(Your goal)
Every line in the data below from the one containing "def State.pushStatusChooseVector (s" down to the one containing "let chosen := ((s.poke", both included, must be retyped exactly; no other line is to appear.

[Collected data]
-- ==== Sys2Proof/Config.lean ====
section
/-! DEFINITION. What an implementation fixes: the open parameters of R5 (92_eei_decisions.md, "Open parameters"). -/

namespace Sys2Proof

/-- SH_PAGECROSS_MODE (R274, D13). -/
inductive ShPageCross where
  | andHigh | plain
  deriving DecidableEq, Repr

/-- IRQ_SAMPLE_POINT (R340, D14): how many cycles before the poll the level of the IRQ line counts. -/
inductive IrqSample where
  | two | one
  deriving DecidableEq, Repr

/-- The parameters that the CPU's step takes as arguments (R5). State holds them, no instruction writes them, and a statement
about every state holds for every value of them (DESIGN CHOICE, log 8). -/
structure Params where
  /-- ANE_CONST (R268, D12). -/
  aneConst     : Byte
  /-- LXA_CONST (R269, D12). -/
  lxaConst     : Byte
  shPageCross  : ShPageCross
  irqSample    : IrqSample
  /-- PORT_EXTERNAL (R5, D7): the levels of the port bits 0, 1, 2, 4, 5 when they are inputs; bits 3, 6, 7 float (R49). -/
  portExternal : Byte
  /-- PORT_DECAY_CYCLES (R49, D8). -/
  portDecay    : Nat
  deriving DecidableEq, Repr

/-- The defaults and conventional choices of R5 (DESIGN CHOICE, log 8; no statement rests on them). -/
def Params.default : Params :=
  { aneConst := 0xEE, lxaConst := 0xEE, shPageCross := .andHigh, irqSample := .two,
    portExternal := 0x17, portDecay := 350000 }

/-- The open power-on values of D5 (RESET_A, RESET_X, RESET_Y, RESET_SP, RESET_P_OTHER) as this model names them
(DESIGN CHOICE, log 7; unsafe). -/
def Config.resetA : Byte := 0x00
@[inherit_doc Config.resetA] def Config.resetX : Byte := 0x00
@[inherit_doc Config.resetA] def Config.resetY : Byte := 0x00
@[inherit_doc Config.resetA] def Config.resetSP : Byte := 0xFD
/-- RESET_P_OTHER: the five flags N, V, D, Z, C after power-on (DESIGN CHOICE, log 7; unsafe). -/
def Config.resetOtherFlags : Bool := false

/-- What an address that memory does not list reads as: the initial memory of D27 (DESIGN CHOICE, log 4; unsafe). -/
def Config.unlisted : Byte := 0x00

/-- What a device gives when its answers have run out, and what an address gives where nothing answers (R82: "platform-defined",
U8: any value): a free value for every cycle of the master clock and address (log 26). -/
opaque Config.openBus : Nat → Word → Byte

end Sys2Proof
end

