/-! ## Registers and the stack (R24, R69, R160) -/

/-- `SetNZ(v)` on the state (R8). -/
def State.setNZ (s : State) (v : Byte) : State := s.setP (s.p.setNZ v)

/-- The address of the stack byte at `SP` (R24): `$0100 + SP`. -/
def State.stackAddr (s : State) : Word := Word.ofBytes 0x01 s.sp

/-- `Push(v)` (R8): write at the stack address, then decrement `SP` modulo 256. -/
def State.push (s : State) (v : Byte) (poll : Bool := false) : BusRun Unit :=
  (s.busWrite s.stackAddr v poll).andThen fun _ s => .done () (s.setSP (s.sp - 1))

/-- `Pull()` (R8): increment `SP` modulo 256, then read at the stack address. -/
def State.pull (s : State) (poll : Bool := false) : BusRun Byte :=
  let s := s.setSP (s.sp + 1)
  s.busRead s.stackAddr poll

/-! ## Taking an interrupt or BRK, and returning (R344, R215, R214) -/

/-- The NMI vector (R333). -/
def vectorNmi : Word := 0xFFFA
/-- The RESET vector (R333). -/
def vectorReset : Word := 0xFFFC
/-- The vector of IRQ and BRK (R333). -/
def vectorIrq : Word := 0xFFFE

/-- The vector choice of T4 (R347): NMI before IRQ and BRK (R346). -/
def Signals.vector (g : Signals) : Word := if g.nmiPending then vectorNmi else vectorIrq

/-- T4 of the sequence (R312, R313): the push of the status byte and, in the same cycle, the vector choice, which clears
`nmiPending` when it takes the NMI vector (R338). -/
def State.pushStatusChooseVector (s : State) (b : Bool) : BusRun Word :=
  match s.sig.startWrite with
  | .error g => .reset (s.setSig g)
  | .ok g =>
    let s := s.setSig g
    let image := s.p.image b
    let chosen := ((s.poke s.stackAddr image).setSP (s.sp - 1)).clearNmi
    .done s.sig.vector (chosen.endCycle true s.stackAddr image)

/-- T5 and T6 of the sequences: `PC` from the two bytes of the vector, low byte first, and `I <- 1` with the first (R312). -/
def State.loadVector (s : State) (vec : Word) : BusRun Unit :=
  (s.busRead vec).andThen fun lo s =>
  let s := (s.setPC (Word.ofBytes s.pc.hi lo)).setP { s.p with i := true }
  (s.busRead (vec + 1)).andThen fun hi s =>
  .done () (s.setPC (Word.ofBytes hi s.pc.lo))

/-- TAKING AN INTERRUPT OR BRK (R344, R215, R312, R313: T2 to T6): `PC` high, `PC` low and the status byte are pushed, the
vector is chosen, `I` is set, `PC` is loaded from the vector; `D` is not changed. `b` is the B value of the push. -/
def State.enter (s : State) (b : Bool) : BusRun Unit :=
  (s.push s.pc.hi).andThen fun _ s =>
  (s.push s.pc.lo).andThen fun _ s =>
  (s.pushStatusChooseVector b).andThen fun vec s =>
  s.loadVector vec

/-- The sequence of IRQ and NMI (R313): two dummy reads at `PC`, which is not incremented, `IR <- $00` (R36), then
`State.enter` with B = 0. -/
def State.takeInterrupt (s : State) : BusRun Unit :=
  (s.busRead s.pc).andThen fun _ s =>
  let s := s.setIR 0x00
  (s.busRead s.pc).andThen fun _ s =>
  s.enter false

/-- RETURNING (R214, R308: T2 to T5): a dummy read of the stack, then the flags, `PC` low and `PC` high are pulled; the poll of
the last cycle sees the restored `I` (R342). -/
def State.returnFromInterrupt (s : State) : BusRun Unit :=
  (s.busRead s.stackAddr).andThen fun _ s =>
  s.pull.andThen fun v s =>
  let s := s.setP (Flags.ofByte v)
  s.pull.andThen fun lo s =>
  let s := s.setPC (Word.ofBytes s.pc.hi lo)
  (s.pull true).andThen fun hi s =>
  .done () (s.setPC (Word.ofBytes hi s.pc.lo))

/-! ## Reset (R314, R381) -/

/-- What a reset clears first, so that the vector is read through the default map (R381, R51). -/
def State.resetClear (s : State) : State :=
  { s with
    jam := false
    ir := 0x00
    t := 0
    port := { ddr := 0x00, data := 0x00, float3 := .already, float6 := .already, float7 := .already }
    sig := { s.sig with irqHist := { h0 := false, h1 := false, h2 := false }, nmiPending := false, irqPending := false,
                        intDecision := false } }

(Response to this task)
def State.pushStatusChooseVector (s : State) (b : Bool) : BusRun Word :=
  match s.sig.startWrite with
  | .error g => .reset (s.setSig g)
  | .ok g =>
    let s := s.setSig g
    let image := s.p.image b
    let chosen := ((s.poke s.stackAddr image).setSP (s.sp - 1)).clearNmi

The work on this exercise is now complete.